**What needs to be done:**
Report back each line of the records that contains the string "egress".

**Task inputs:**
/-- The floating element types (R60). -/
inductive FTy where
  | f32 | bf16 | f16
  deriving DecidableEq, Repr

/-- The integer element types (R60). -/
inductive ITy where
  | i32 | i16 | i8
  deriving DecidableEq, Repr

/-- All six element types (R60). -/
inductive ETy where
  | f32 | bf16 | f16 | i32 | i16 | i8
  deriving DecidableEq, Repr

/-- The narrow element types of `vwid` and `vnar` (R146). -/
inductive NTy where
  | bf16 | f16 | i16 | i8
  deriving DecidableEq, Repr

/-- The element types of `vscl` (R146). -/
inductive STy where
  | f32 | bf16 | f16 | i32
  deriving DecidableEq, Repr

/-- The element types of `vgat` and `vsct` (R149). -/
inductive WTy where
  | f32 | i32
  deriving DecidableEq, Repr

/-- The functions of VCMP (R141). -/
inductive VCond where
  | eq | ne | lt | ge | ltn | gen | feq | flt | fle | fun
  deriving DecidableEq, Repr

/-- The block formats of `vq` and `vdq` (R147). -/
inductive BlkSel where
  | sx7 | sx4 | sx2l | sx2h
  deriving DecidableEq, Repr

/-- The register class of the FE forms (R186). -/
inductive RegClass where
  | scalar | vector
  deriving DecidableEq, Repr

/-- The MMA formats, functions 0 to 7 (R65). -/
inductive MmaFmt where
  | bf16 | f16 | sx7 | sx4 | sx2 | i8 | f32x3 | f32x6
  deriving DecidableEq, Repr

/-- The ordering code of `msend` and `msendt` (R204). -/
inductive MsgOrd where
  | plain | rel (sc : Scope)
  deriving DecidableEq, Repr

/-- The order of a redemption (R348). -/
inductive PrmOrd where
  | hdr | strict | arrival
  deriving DecidableEq, Repr

/-- The policy of `prmx` (R344). -/
inductive PrmPolicy where
  | absorb | revert
  deriving DecidableEq, Repr

/-- What `prmq` asks about (R351). -/
inductive PrmSel where
  | promise | header
  deriving DecidableEq, Repr

/-- Where a store has got to on its way home (R245, R246). -/
inductive StoreStage where
  | bank        -- a local store not yet written in its bank
  | egress      -- in the tile's egress queue
  | bridge      -- accepted by the die's bridge egress buffer
  | lace        -- accepted by the Lace egress buffer of the home's package
  | performed   -- written at the home
  deriving DecidableEq, Repr

/-- A channel entry that comes from another package (R399): destination tile and channel, payload, metadata word M, and
timestamp. -/
structure LaceEntry where
  dest : TileId
  chan : Fin 8
  lo   : Word
  hi   : Word
  md   : Word
  ts   : Option Word
  rel  : Option Scope
  deriving DecidableEq, Repr

/-- Where an arriving entry comes from: the tile's list of sent and not yet accepted items, the tile's held completion and
system entries (R211, R369), or another package. -/
inductive MsgSrc where
  | sent (t : TileId) (i : Nat)
  | held (t : TileId)
  | lace (e : LaceEntry)
  deriving DecidableEq, Repr

/-- Where an arriving WAKE comes from (R179). -/
inductive WakeSrc where
  | sent (t : TileId) (i : Nat)
  | lace (dest : TileId) (handle : Word)
  deriving DecidableEq, Repr

/-- What the memory-side agent accepts for a stopped gang, given by its number (R402): an item that one of its tiles has sent, or an entry
or a WAKE from another package. -/
inductive AgentSrc where
  | sent (g : Nat) (t : TileId) (i : Nat)
  | entry (g : Nat) (e : LaceEntry)
  | wake (g : Nat) (dest : TileId) (handle : Word)
  deriving DecidableEq, Repr

/-- A refused item that is sent again (R170, R179, R205, R231). -/
inductive Resend where
  | request (t : TileId) (k : Slot)
  | item (t : TileId) (i : Nat)
  | walk (i : Nat)
  deriving DecidableEq, Repr

/-- Why an engine operation ends in error: the STATUS codes of R309 other than OK. -/
inductive EngErr where
  | fault | last | count | format | cluster | shape | metadata | data
  deriving DecidableEq, Repr

/-- Who consumes an uncorrectable error (R367). -/
inductive ErrUse where
  | load (t : TileId) (k : Slot) (id : Nat)      -- a thread load of a bad word
  | answered (t : TileId) (k : Slot)             -- an answered form of a bad word
  | acrd (t : TileId) (id : Nat)                 -- an `acrd` of a bad cell
  | store (t : TileId) (id : Nat)                -- a store covering part of a bad word
  | engine (t : TileId) (id : Nat)               -- an engine operation reading a bad word or cell
  | line (t : TileId) (va : Nat)                 -- a bad instruction-cache line, by an address in it
  | thread (t : TileId) (k : Slot)               -- a bad register, CSR or fetched instruction
  deriving DecidableEq, Repr
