/-- How far the packages of a gang have combined an operation of a tree channel (R407): the next level, what has come from the other
packages, how often the step has been lost, and whether it was given up. -/
structure TreeWork where
  chan  : TreeChan
  k     : Nat
  level : Nat
  parts : List TreePart
  tries : Nat
  lost  : Bool
  deriving DecidableEq, Repr

/-- A gang in this package: the fields of its launch record (R395) and its progress. `req` is the window request that waits
for it; `treeFails` lists the data operations to which a tile has failed to contribute, `tree` the steps across packages, `barPast` the stores
that the arrivals of a barrier publish, by its rank (R259); the fields named `saved` hold a stopped gang's image (R360, R402). -/
structure Gang where
  id       : Nat
  pkg      : BitVec 16
  npk      : Nat
  pid      : BitVec 16
  mode     : Word
  retry    : Nat
  age      : Word
  tick     : Word
  tvec     : Word
  code     : Word
  text     : Nat
  pcs      : List (BitVec 32)
  slots    : BitVec 7
  tiles    : List TileId
  ranks    : Nat
  rank0    : Nat
  data     : Nat
  nodes    : List (BitVec 16)
  state    : GangState
  req      : Option (Fin 24 × Fin 8)
  stopT    : Option Word
  stopD    : Option Word
  round    : Nat
  rounds   : List (Nat × Word)
  combined : List Nat
  suspects : BitVec 32
  treeDone : Nat
  treeFails : List Nat
  tree     : List TreeWork
  barDone  : Nat
  barPast  : List (Nat × Past)
  saved    : List (TileId × Tile)
  savedMem : Memory
  savedFe  : List Nat
  savedSnap : List (TileId × Tile)
  savedStaged : List Staged
  deriving DecidableEq, Repr

/-- A host window (R411): DONE and the submitted slots in doorbell order. Its request records are in `winMem`. -/
structure Window where
  done  : BitVec 8
  queue : List (Fin 8)
  deriving DecidableEq, Repr

/-- A bridge (R387, R388); `fails` counts the failures in a row of the flit that failed last. -/
structure Bridge where
  up     : Bool
  train  : Bool
  fails  : Nat
  deriving DecidableEq, Repr

/-- A compute die's power, temperature and test state (R408, R420-R423). -/
structure Die where
  halted    : Bool
  throttled : Bool
  grant     : BitVec 12
  gaps      : BitVec 32
  lpv       : Vector Word 16
  deriving DecidableEq, Repr

/-- The root of trust (R426-R428); `xlatSet` says that PDBASE has been written, the last step of bring-up. -/
structure Root where
  booted    : Bool
  recovery  : Bool
  version   : Nat
  measures  : List Byte
  nonce     : List Byte
  xlatSet   : Bool
  asked     : Bool
  ready     : Bool
  report    : List Byte
  deriving DecidableEq, Repr

/-- What the host's last access came back with: nothing yet, the bytes of a read, or an Unsupported Request, which a read or a write
of dies 6 and 7 completes as, and any request that the package refuses in recovery (R413, R426). -/
inductive HostReply where
  | none
  | data (bs : List Byte)
  | unsupported
  deriving DecidableEq, Repr

/-- Which of the machine's actors moves: a tile's clock, or an event. -/
inductive Turn where
  | clock (t : TileId)
  | event (i : Instr)
  deriving DecidableEq, Repr

/-- The whole package. `tiles` lists the tiles that have left their reset state, in rising order; an unlisted tile is
`Tile.reset`. `failing` lists the tiles that have failed their test and wait to be moved, with their clusters (R409); `unreach` and
`unreachPkgs` are the Lace nodes and the packages of the domain that no route reaches (R401); `wearNext` is where the next quarantine goes in the wear
log (R424, log 58), and `rels` what performed releases leave (log 72). `agenda`, `focus`, `curTile`, `curSlot`,
`free` and `stamp` are the model's own (log 1, 2, 3). -/
structure State where
  tiles      : List (TileId × Tile)
  mem        : Memory
  fe         : List Nat
  staged     : List Staged
  resvs      : List ResvQueue
  rels       : List RelMark
  watchers   : List Waiter
  notices    : List (TileId × Slot × Fin 4)
  xlats      : List Xlat
  heldPages  : List HeldPage
  refused    : List Refused
  trans      : List Translated
  pdbase     : Word
  logBase    : Word
  logSize    : Nat
  logNext    : Nat
  logSeq     : Nat
  logWait    : List LogRec
  msix       : List Nat
  boards     : List Board
  refs       : List BoardRef
  gangs      : List Gang
  windows    : Vector Window 24
  winMem     : Memory
  dmode      : BitVec 2
  dmodeErr   : Bool
  plim       : BitVec 12
  degraded   : BitVec 6
  dies       : Vector Die 6
  skips      : List (Nat × BitVec 5)
  failing    : List (TileId × Nat)
  snapshots  : List (TileId × Tile)
  snapStaged : List Staged
  bar4       : Memory
  lostPkgs   : List Nat
  lostDies   : List Nat
  unreach    : List Nat
  unreachPkgs : List Nat
  ports      : Vector Bool 24
  bridges    : Vector Bridge 11
  wear       : Memory
  wearNext   : Nat
  wearNew    : List (Nat × Nat)
  root       : Root
  hostRead   : HostReply
  timebase   : Word
  node       : BitVec 16
  domPkg     : Nat
  domPkgs    : Nat
  agenda     : List Turn
  focus      : TileId
  curTile    : TileId
  curSlot    : Slot
  free       : Nat
  stamp      : Nat
  deriving DecidableEq, Repr

/-- Why the machine stops with a fault. -/
inductive Fault where
  /-- Raised by a CXL.mem access of bytes that are none of the package's HBM, to which the spec gives no outcome (R416). Safe: the access
  is not performed. -/
  | beyondMemory
  deriving DecidableEq, Repr

/-- Why an instruction or event has no next state. -/
inductive Refusal where
  /-- Raised by an arm of `exec` that has no meaning yet. Safe: nothing is proved about it. -/
  | notModelled (mnemonic : String)
  /-- Raised by an event of the agenda that the state does not hold as due or possible: the hardware takes no such step
  there. Safe: no behaviour of the hardware is lost, for the event happens in the states that hold it. -/
  | noSuchEvent (mnemonic : String)
  deriving DecidableEq, Repr

/-- s1-s31 and v0-v31 at launch: empty, no pending fill (R55). The value zero is a DESIGN CHOICE (log 4). -/
def SReg.reset : SReg := ⟨0, false, false, false⟩
/-- s0: zero, full (R33, R55). -/
def SReg.zero : SReg := ⟨0, true, false, false⟩
def VReg.reset : VReg := ⟨0, false, false, false⟩

def Monitor.reset : Monitor := ⟨false, 0, [], false⟩

/-- An unbound stream register (R154). -/
def Bind.reset : Bind := ⟨.unbound, 0, 0, 0, 0, 0, false, [], 0, 0, 0, none, 0, []⟩

/-- `status` at reset: AIE = 1, every other field zero (R45, R55). -/
def statusReset : Word := 4

/-- A thread's context at reset (R55), its slot empty (R162). -/
def Thread.reset : Thread where
  run := .empty
  pc := 0
  s := (Vector.replicate 32 SReg.reset).set 0 SReg.zero
  v := Vector.replicate 32 VReg.reset
  g := (Vector.replicate 8 0#128).set 0 (BitVec.allOnes 128)
  fpcsr := 0
  vstat := 0
  status := statusReset
  epc := 0
  cause := 0
  tval := 0
  tvec := 0
  tmcmp := 0
  scratch0 := 0
  scratch1 := 0
  instret := 0
  cntLd := 0
  cntSt := 0
  cntCp := 0
  cntTl := 0
  lastN0 := 0
  shadow := 0
  fetched := none
  results := []
  loads := []
  faults := []
  armed := none
  monitors := Vector.replicate 4 Monitor.reset
  sleep := none
  req := none
  hold := none
  barWait := none
  barSeq := 0
  pending := Pending.none
  yielded := false
  rouse := .none
  met := none
  pastBrk := false
  binds := Vector.replicate 8 Bind.reset
  past := []
  seq := 0

def Channel.reset : Channel := ⟨[], [], false, none, 0⟩
/-- No slot is registered. GEN at reset is 0 (DESIGN CHOICE, log 5: R174 gives no value); a launch and the end of a gang keep it (R176). -/
def Barrier.reset : Barrier := ⟨0, 0, false, 0, none, []⟩

/-- A tile at reset: its slots empty, its units idle. -/
def Tile.reset : Tile where
  slots := Vector.replicate 8 Thread.reset
  cycle := 0
  horizon := 0
  vtime := 0
  mode := 0
  pid := 0
  gang := none
  gift := none
  fmts := Vector.replicate 16 0#4
  acc := []
  icache := []
  stores := []
  waitList := []
  barrier := Barrier.reset
  queue := []
  woke := false
  laceSeqs := []
  channels := Vector.replicate 8 Channel.reset
  seqs := []
  sent := []
  heldEnts := []
  compSeq := 0
  sysSeq := 0
  tag := 0
  eyelets := []
  accepted := []
  ops := []
  flagging := []
  mxq := []
  grpq := []
  freezing := false
  frozen := false
  headers := Vector.replicate 16 0#512
  gens := Vector.replicate 64 0#16
  promises := []
  weltQ := []
  weltHeld := []
  brks := Vector.replicate 4 0#64
  watches := Vector.replicate 2 ⟨0, 0⟩
  pairing := none
  hidden := false
  suspect := ⟨0, 0, 0⟩
  treeCount := 0
  barCount := 0
  barDone := 0
  nextId := 0

def Die.reset : Die := ⟨false, false, 120, 0, Vector.replicate 16 0⟩
def Bridge.reset : Bridge := ⟨true, false, 0⟩
def Window.reset : Window := ⟨0, []⟩
def Root.reset : Root := ⟨false, false, 0, [], [], false, false, false, []⟩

**Answer box:**
  | egress      -- in the tile's egress queue
  | bridge      -- accepted by the die's bridge egress buffer
  | lace        -- accepted by the Lace egress buffer of the home's package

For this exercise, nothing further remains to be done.